Data items
━━━━━━━━━━
/-- The word of an instruction (R43, R48). An event is no word: it gives the word 0, which names no instruction (R49). -/
def Instr.encode (i : Instr) : W32 :=
  match i with
  | .add o => packR 0x01#6 o 0#6
  | .sub o => packR 0x01#6 o 1#6
  | .and_ o => packR 0x01#6 o 2#6
  | .or_ o => packR 0x01#6 o 3#6
  | .xor_ o => packR 0x01#6 o 4#6
  | .andn o => packR 0x01#6 o 5#6
  | .sll o => packR 0x01#6 o 6#6
  | .srl o => packR 0x01#6 o 7#6
  | .sra o => packR 0x01#6 o 8#6
  | .ror o => packR 0x01#6 o 9#6
  | .slt o => packR 0x01#6 o 10#6
  | .sltz o => packR 0x01#6 o 11#6
  | .seq o => packR 0x01#6 o 12#6
  | .min_ o => packR 0x01#6 o 13#6
  | .max_ o => packR 0x01#6 o 14#6
  | .minz o => packR 0x01#6 o 15#6
  | .maxz o => packR 0x01#6 o 16#6
  | .adds o => packR 0x01#6 o 17#6
  | .subs o => packR 0x01#6 o 18#6
  | .clz o => packR 0x01#6 o 19#6
  | .ctz o => packR 0x01#6 o 20#6
  | .popc o => packR 0x01#6 o 21#6
  | .bswap o => packR 0x01#6 o 22#6
  | .sxb o => packR 0x01#6 o 23#6
  | .sxh o => packR 0x01#6 o 24#6
  | .sxw o => packR 0x01#6 o 25#6
  | .zxw o => packR 0x01#6 o 26#6
  | .mvt o => packR 0x01#6 o 27#6
  | .mvp o => packR 0x01#6 o 28#6
  | .rclr o => packR 0x01#6 o 29#6
  | .rful o => packR 0x01#6 o 30#6
  | .addi o => packI 0x02#6 o 0#3
  | .andi o => packI 0x02#6 o 1#3
  | .andiz o => packI 0x02#6 o 2#3
  | .ori o => packI 0x02#6 o 3#3
  | .oriz o => packI 0x02#6 o 4#3
  | .xori o => packI 0x02#6 o 5#3
  | .xoriz o => packI 0x02#6 o 6#3
  | .slli o => packI 0x03#6 o 0#3
  | .srli o => packI 0x03#6 o 1#3
  | .srai o => packI 0x03#6 o 2#3
  | .rori o => packI 0x03#6 o 3#3
  | .slti o => packI 0x03#6 o 4#3
  | .sltiz o => packI 0x03#6 o 5#3
  | .seqi o => packI 0x03#6 o 6#3
  | .shlim o => packU 0x04#6 o
  | .addpc o => packU 0x05#6 o
  | .mul o => packR 0x06#6 o 0#6
  | .mulh o => packR 0x06#6 o 1#6
  | .mulhz o => packR 0x06#6 o 2#6
  | .div o => packR 0x06#6 o 3#6
  | .divz o => packR 0x06#6 o 4#6
  | .rem o => packR 0x06#6 o 5#6
  | .remz o => packR 0x06#6 o 6#6
  | .csrr o => packC 0x07#6 o 0#2
  | .csrx o => packC 0x07#6 o 1#2
  | .csrs o => packC 0x07#6 o 2#2
  | .csrc o => packC 0x07#6 o 3#2
  | .vadd o => packV 0x08#6 o 0#5
  | .vsub o => packV 0x08#6 o 1#5
  | .vmul o => packV 0x08#6 o 2#5
  | .vmulh o => packV 0x08#6 o 3#5
  | .vand o => packV 0x08#6 o 4#5
  | .vor o => packV 0x08#6 o 5#5
  | .vxor o => packV 0x08#6 o 6#5
  | .vsll o => packV 0x08#6 o 7#5
  | .vsrl o => packV 0x08#6 o 8#5
  | .vsra o => packV 0x08#6 o 9#5
  | .vmin o => packV 0x08#6 o 10#5
  | .vmax o => packV 0x08#6 o 11#5
  | .vclt o => packV 0x08#6 o 12#5
  | .vceq o => packV 0x08#6 o 13#5
  | .vfadd o => packV 0x09#6 o 0#5
  | .vfsub o => packV 0x09#6 o 1#5
  | .vfmul o => packV 0x09#6 o 2#5
  | .vfma o => packV 0x09#6 o 3#5
  | .vfmax o => packV 0x09#6 o 4#5
  | .vfmin o => packV 0x09#6 o 5#5
  | .vfclt o => packV 0x09#6 o 6#5
  | .vfceq o => packV 0x09#6 o 7#5
  | .vbcast o => packV 0x0A#6 o 0#5
  | .vext o => packV 0x0A#6 o 1#5
  | .vins o => packV 0x0A#6 o 2#5
  | .vrot o => packV 0x0A#6 o 3#5
  | .vperm o => packV 0x0A#6 o 4#5
  | .vredadd o => packV 0x0A#6 o 5#5
  | .vredmax o => packV 0x0A#6 o 6#5
  | .kget o => packV 0x0A#6 o 7#5
  | .kset o => packV 0x0A#6 o 8#5
  | .vcvt o => packV 0x0B#6 o 0#5
  | .vexp2 o => packV 0x0B#6 o 1#5
  | .vrcp o => packV 0x0B#6 o 2#5
  | .vrsq o => packV 0x0B#6 o 3#5
  | .vgelu o => packV 0x0B#6 o 4#5
  | .beq o => packB 0x0C#6 o
  | .bne o => packB 0x0D#6 o
  | .blt o => packB 0x0E#6 o
  | .bge o => packB 0x0F#6 o
  | .bltz o => packB 0x10#6 o
  | .bp o => packP 0x11#6 o 0#1
  | .bnp o => packP 0x11#6 o 1#1
  | .jal o => packJ 0x12#6 o
  | .jr o => packJr 0x13#6 o
  | .pnez o => packR 0x14#6 o 0#6
  | .peq o => packR 0x14#6 o 1#6
  | .plt o => packR 0x14#6 o 2#6
  | .pltz o => packR 0x14#6 o 3#6
  | .pand o => packR 0x14#6 o 4#6
  | .por o => packR 0x14#6 o 5#6
  | .pxor o => packR 0x14#6 o 6#6
  | .pnot o => packR 0x14#6 o 7#6
  | .pget o => packR 0x14#6 o 8#6
  | .yield_ o => packR 0x14#6 o 16#6
  | .exit_ o => packR 0x14#6 o 17#6
  | .brk o => packR 0x14#6 o 18#6
  | .ecall o => packR 0x14#6 o 19#6
  | .eret o => packR 0x14#6 o 20#6
  | .ldlB o => packI 0x15#6 o 0#3
  | .ldlH o => packI 0x15#6 o 1#3
  | .ldlW o => packI 0x15#6 o 2#3
  | .ldlD o => packI 0x15#6 o 3#3
  | .ldlBz o => packI 0x15#6 o 4#3
  | .ldlHz o => packI 0x15#6 o 5#3
  | .ldlWz o => packI 0x15#6 o 6#3
  | .ldlV o => packI 0x15#6 o 7#3
  | .stlB o => packS 0x16#6 o 0#3
  | .stlH o => packS 0x16#6 o 1#3
  | .stlW o => packS 0x16#6 o 2#3
  | .stlD o => packS 0x16#6 o 3#3
  | .stlV o => packS 0x16#6 o 4#3
  | .ldcB o => packI 0x17#6 o 0#3
  | .ldcH o => packI 0x17#6 o 1#3
  | .ldcW o => packI 0x17#6 o 2#3
  | .ldcD o => packI 0x17#6 o 3#3
  | .ldcBz o => packI 0x17#6 o 4#3
  | .ldcHz o => packI 0x17#6 o 5#3
  | .ldcWz o => packI 0x17#6 o 6#3
  | .ldcV o => packI 0x17#6 o 7#3
  | .stcB o => packS 0x18#6 o 0#3
  | .stcH o => packS 0x18#6 o 1#3
  | .stcW o => packS 0x18#6 o 2#3
  | .stcD o => packS 0x18#6 o 3#3
  | .stcV o => packS 0x18#6 o 4#3
  | .ldlFr o => packR 0x19#6 o 0#6
  | .ldlFe o => packR 0x19#6 o 1#6
  | .stlEf o => packR 0x19#6 o 2#6
  | .stlXf o => packR 0x19#6 o 3#6
  | .felClr o => packR 0x19#6 o 4#6
  | .felQ o => packR 0x19#6 o 5#6
  | .stlTf o => packR 0x19#6 o 6#6
  | .amsg o => packR 0x1A#6 o 0#6
  | .amsgN o => packR 0x1A#6 o 1#6
  | .amret o => packR 0x1A#6 o 2#6
  | .xput o => packX 0x1B#6 o 0#2
  | .xget o => packX 0x1B#6 o 1#2
  | .xgath o => packX 0x1B#6 o 2#2
  | .xscat o => packX 0x1B#6 o 3#2
  | .tagWany o => packR 0x1C#6 o 0#6
  | .tagWall o => packR 0x1C#6 o 1#6
  | .tagFfr o => packR 0x1C#6 o 2#6
  | .barInit o => packR 0x1C#6 o 8#6
  | .barExp o => packR 0x1C#6 o 9#6
  | .barArr o => packR 0x1C#6 o 10#6
  | .barWait o => packR 0x1C#6 o 11#6
  | .barQ o => packR 0x1C#6 o 12#6
  | .barSync o => packR 0x1C#6 o 13#6
  | .ldgB o => packI 0x1D#6 o 0#3
  | .ldgH o => packI 0x1D#6 o 1#3
  | .ldgW o => packI 0x1D#6 o 2#3
  | .ldgD o => packI 0x1D#6 o 3#3
  | .ldgBz o => packI 0x1D#6 o 4#3
  | .ldgHz o => packI 0x1D#6 o 5#3
  | .ldgWz o => packI 0x1D#6 o 6#3
  | .ldgV o => packI 0x1D#6 o 7#3
  | .stgB o => packS 0x1E#6 o 0#3
  | .stgH o => packS 0x1E#6 o 1#3
  | .stgW o => packS 0x1E#6 o 2#3
  | .stgD o => packS 0x1E#6 o 3#3
  | .stgV o => packS 0x1E#6 o 4#3
  | .ldgAcq o => packR 0x1F#6 o 1#6
  | .ldgSc o => packR 0x1F#6 o 3#6
  | .stgRel o => packR 0x1F#6 o 6#6
  | .stgSc o => packR 0x1F#6 o 7#6
  | .amoSwap o => packA 0x1F#6 o 2#4
  | .amoCas o => packA 0x1F#6 o 3#4
  | .amoAdd o => packA 0x1F#6 o 4#4
  | .amoAnd o => packA 0x1F#6 o 5#4
  | .amoOr o => packA 0x1F#6 o 6#4
  | .amoXor o => packA 0x1F#6 o 7#4
  | .amoMin o => packA 0x1F#6 o 8#4
  | .amoMax o => packA 0x1F#6 o 9#4
  | .amoMinz o => packA 0x1F#6 o 10#4
  | .amoMaxz o => packA 0x1F#6 o 11#4
  | .fenceAcq o => packR 0x20#6 o 0#6
  | .fenceRel o => packR 0x20#6 o 1#6
  | .fenceAr o => packR 0x20#6 o 2#6
  | .fenceSc o => packR 0x20#6 o 3#6
  | .fenceRcpt o => packR 0x20#6 o 4#6
  | .rcptQ o => packR 0x20#6 o 5#6
  | .fenceTlb o => packR 0x20#6 o 48#6
  | .spawn o => packQ 0x21#6 o 0#5
  | .touch o => packQ 0x21#6 o 1#5
  | .touchP o => packQ 0x21#6 o 2#5
  | .fres o => packQ 0x21#6 o 3#5
  | .fresFirst o => packQ 0x21#6 o 4#5
  | .fpois o => packQ 0x21#6 o 5#5
  | .fcan o => packQ 0x21#6 o 6#5
  | .fcanq o => packQ 0x21#6 o 7#5
  | .fq o => packQ 0x21#6 o 8#5
  | .frel o => packQ 0x21#6 o 9#5
  | .fnew o => packQ 0x21#6 o 10#5
  | .ftaskQ o => packQ 0x21#6 o 11#5
  | .qpush o => packQ 0x22#6 o 0#5
  | .qpop o => packQ 0x22#6 o 1#5
  | .qtail o => packQ 0x22#6 o 2#5
  | .chsend o => packQ 0x22#6 o 3#5
  | .chrecv o => packQ 0x22#6 o 4#5
  | .chclose o => packQ 0x22#6 o 5#5
  | .chq o => packQ 0x22#6 o 6#5
  | .mma o => packM 0x23#6 o 0#4
  | .mmac o => packM 0x23#6 o 1#4
  | .mdrain o => packM 0x23#6 o 2#4
  | .tld o => packM 0x24#6 o 0#4
  | .tst o => packM 0x24#6 o 1#4
  | .tzero o => packM 0x24#6 o 2#4
  | .azero o => packM 0x24#6 o 3#4
  | .ebind o => packM 0x24#6 o 4#4
  | .efree o => packM 0x24#6 o 5#4
  | .tlwait o => packM 0x24#6 o 6#4
  | .tlread o => packM 0x24#6 o 7#4
  | .dpmLoad o => packR 0x25#6 o 0#6
  | .dpmFree o => packR 0x25#6 o 1#6
  | .mrowZero o => packR 0x26#6 o 0#6
  | .mrowCopy o => packR 0x26#6 o 1#6
  | .mrowWait o => packR 0x26#6 o 2#6
  | .mrowTl o => packR 0x26#6 o 3#6
  | .mrowIss o => packR 0x26#6 o 4#6
  | .aqPost o => packR 0x27#6 o 0#6
  | .aqMerge o => packR 0x27#6 o 1#6
  | .aqNorm o => packR 0x27#6 o 2#6
  | .aqNormB o => packR 0x27#6 o 3#6
  | .aqWait o => packR 0x27#6 o 4#6
  | .aqTl o => packR 0x27#6 o 5#6
  | .aqIss o => packR 0x27#6 o 6#6
  | .encPost o => packR 0x28#6 o 0#6
  | .encWait o => packR 0x28#6 o 1#6
  | .encTl o => packR 0x28#6 o 2#6
  | .fabPut o => packR 0x28#6 o 3#6
  | .ownGrant o => packR 0x29#6 o 0#6
  | .ownRevoke o => packR 0x29#6 o 1#6
  | .pinv o => packR 0x29#6 o 2#6
  | .pzero o => packR 0x29#6 o 3#6
  | .fmt o => packF 0x2A#6 o
  | .attestSignatureDone => 0#32
  | .amsgArrive _ _ => 0#32
  | .amsgHandlerStart _ => 0#32
  | .handlerIssueLimit _ => 0#32
  | .transferPiecePerformed _ _ _ => 0#32
  | .transferComplete _ _ => 0#32
  | .arrayScrub _ _ _ => 0#32
  | .storePerformed _ => 0#32
  | .memoryReply _ => 0#32
  | .l1CopyExpire _ _ => 0#32
  | .clearing _ => 0#32
  | .regionRetire _ _ => 0#32
  | .tlbWalkDone _ _ _ => 0#32
  | .faultComplete _ _ _ => 0#32
  | .noteOpArrive _ => 0#32
  | .subscriptionFetchDone _ _ _ => 0#32
  | .recordDispatch _ _ _ _ => 0#32
  | .tailWrite _ => 0#32
  | .queueSlotPoll _ _ => 0#32
  | .spawnQueueConsume _ _ => 0#32
  | .queueMap _ _ _ _ => 0#32
  | .queueUnmap _ _ => 0#32
  | .holdExpire _ => 0#32
  | .pipelinePlace _ => 0#32
  | .stageRelease _ _ => 0#32
  | .loaderTileStart _ _ => 0#32
  | .loaderTileDone _ _ => 0#32
  | .storerRecord _ _ => 0#32
  | .storerRecordDone _ _ => 0#32
  | .tellerLendPhase _ _ _ => 0#32
  | .taskEvict _ _ => 0#32
  | .contextSaveDone _ => 0#32
  | .taskRestore _ _ _ => 0#32
  | .taskRestoreDone _ => 0#32
  | .budgetOverrun _ => 0#32
  | .waitLimitExpiry _ => 0#32
  | .allAsleep _ => 0#32
  | .affinityMigration _ _ => 0#32
  | .priorityAge _ => 0#32
  | .preemptionRequest _ => 0#32
  | .contractRelease _ _ => 0#32
  | .contractDeadline _ _ => 0#32
  | .contractBudgetExhausted _ => 0#32
  | .powerControlStep _ => 0#32
  | .arrayPartDone _ _ => 0#32
  | .drainStart _ _ _ => 0#32
  | .drainRowDone _ _ _ => 0#32
  | .drainComplete _ _ _ => 0#32
  | .rowChunkDone _ _ _ => 0#32
  | .bankRefresh _ _ => 0#32
  | .selfRefreshEntry _ _ => 0#32
  | .selfRefreshExit _ _ => 0#32
  | .stackStall _ => 0#32
  | .patrolScrub _ => 0#32
  | .ceThresh _ _ _ => 0#32
  | .pageMigrate _ _ _ => 0#32
  | .dieMapOut _ _ => 0#32
  | .queryHandover _ => 0#32
  | .scanStep _ _ => 0#32
  | .queryComplete _ => 0#32
  | .frameComplete _ _ => 0#32
  | .bar2Read _ _ _ => 0#32
  | .bar2Write _ _ _ _ => 0#32
  | .bar2Fetchadd _ _ _ => 0#32
  | .doorbellWrite _ _ _ _ => 0#32
  | .rcfgWrite _ _ => 0#32
  | .eventRingReadWrite _ _ => 0#32
  | .hostRegisterWrite _ _ _ => 0#32
  | .info _ => 0#32
  | .attest _ _ => 0#32
  | .zero _ => 0#32
  | .imageStage _ _ _ => 0#32
  | .imageActivate _ _ => 0#32
  | .quiesceAck _ _ => 0#32
  | .quiesceTimeout => 0#32
  | .launch _ _ _ => 0#32
  | .end_ _ _ => 0#32
  | .contract _ _ _ => 0#32
  | .aperture _ _ _ _ => 0#32
  | .doorbell _ _ _ _ _ => 0#32
  | .stream _ _ _ _ => 0#32
  | .fabric _ _ _ => 0#32
  | .peer _ _ _ => 0#32
  | .pipeline _ _ _ => 0#32
  | .fabricGrant _ _ _ _ _ => 0#32
  | .streamClose _ _ _ => 0#32
  | .contractWithdraw _ _ _ => 0#32
  | .linkDown => 0#32
  | .flitRetry => 0#32
  | .resolve _ _ _ _ _ _ _ => 0#32
  | .resolveReply _ _ _ _ _ => 0#32
  | .fabricTouch _ _ _ => 0#32
  | .touchReply _ _ _ _ _ _ => 0#32
  | .tail _ _ _ => 0#32
  | .put _ _ _ _ _ _ _ => 0#32
  | .putAck _ _ _ _ _ => 0#32
  | .ack _ _ => 0#32
  | .fabricRetransmit _ _ => 0#32
  | .portFail _ => 0#32
  | .packageReset => 0#32
  | .stackTrained _ _ _ => 0#32
  | .clusterRelease _ _ => 0#32
  | .illegal _ => 0#32
  | .fetchFault _ _ => 0#32
  | .postedWriteBufferDrain _ => 0#32

/-- The major opcode of an instruction's word (R43). -/
def Instr.major (i : Instr) : Nat := (bits i.encode 26 6).toNat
━━━━━━━━━━
■ Required action ■
The lines needed are the ones from the first line of the entries through the line that contains "0x06#6 o 0#6", given again without any change.

■ Solution to this exercise ■
/-- The word of an instruction (R43, R48). An event is no word: it gives the word 0, which names no instruction (R49). -/
def Instr.encode (i : Instr) : W32 :=
  match i with
  | .add o => packR 0x01#6 o 0#6
  | .sub o => packR 0x01#6 o 1#6
  | .and_ o => packR 0x01#6 o 2#6
  | .or_ o => packR 0x01#6 o 3#6
  | .xor_ o => packR 0x01#6 o 4#6
  | .andn o => packR 0x01#6 o 5#6
  | .sll o => packR 0x01#6 o 6#6
  | .srl o => packR 0x01#6 o 7#6
  | .sra o => packR 0x01#6 o 8#6
  | .ror o => packR 0x01#6 o 9#6
  | .slt o => packR 0x01#6 o 10#6
  | .sltz o => packR 0x01#6 o 11#6
  | .seq o => packR 0x01#6 o 12#6
  | .min_ o => packR 0x01#6 o 13#6
  | .max_ o => packR 0x01#6 o 14#6
  | .minz o => packR 0x01#6 o 15#6
  | .maxz o => packR 0x01#6 o 16#6
  | .adds o => packR 0x01#6 o 17#6
  | .subs o => packR 0x01#6 o 18#6
  | .clz o => packR 0x01#6 o 19#6
  | .ctz o => packR 0x01#6 o 20#6
  | .popc o => packR 0x01#6 o 21#6
  | .bswap o => packR 0x01#6 o 22#6
  | .sxb o => packR 0x01#6 o 23#6
  | .sxh o => packR 0x01#6 o 24#6
  | .sxw o => packR 0x01#6 o 25#6
  | .zxw o => packR 0x01#6 o 26#6
  | .mvt o => packR 0x01#6 o 27#6
  | .mvp o => packR 0x01#6 o 28#6
  | .rclr o => packR 0x01#6 o 29#6
  | .rful o => packR 0x01#6 o 30#6
  | .addi o => packI 0x02#6 o 0#3
  | .andi o => packI 0x02#6 o 1#3
  | .andiz o => packI 0x02#6 o 2#3
  | .ori o => packI 0x02#6 o 3#3
  | .oriz o => packI 0x02#6 o 4#3
  | .xori o => packI 0x02#6 o 5#3
  | .xoriz o => packI 0x02#6 o 6#3
  | .slli o => packI 0x03#6 o 0#3
  | .srli o => packI 0x03#6 o 1#3
  | .srai o => packI 0x03#6 o 2#3
  | .rori o => packI 0x03#6 o 3#3
  | .slti o => packI 0x03#6 o 4#3
  | .sltiz o => packI 0x03#6 o 5#3
  | .seqi o => packI 0x03#6 o 6#3
  | .shlim o => packU 0x04#6 o
  | .addpc o => packU 0x05#6 o
  | .mul o => packR 0x06#6 o 0#6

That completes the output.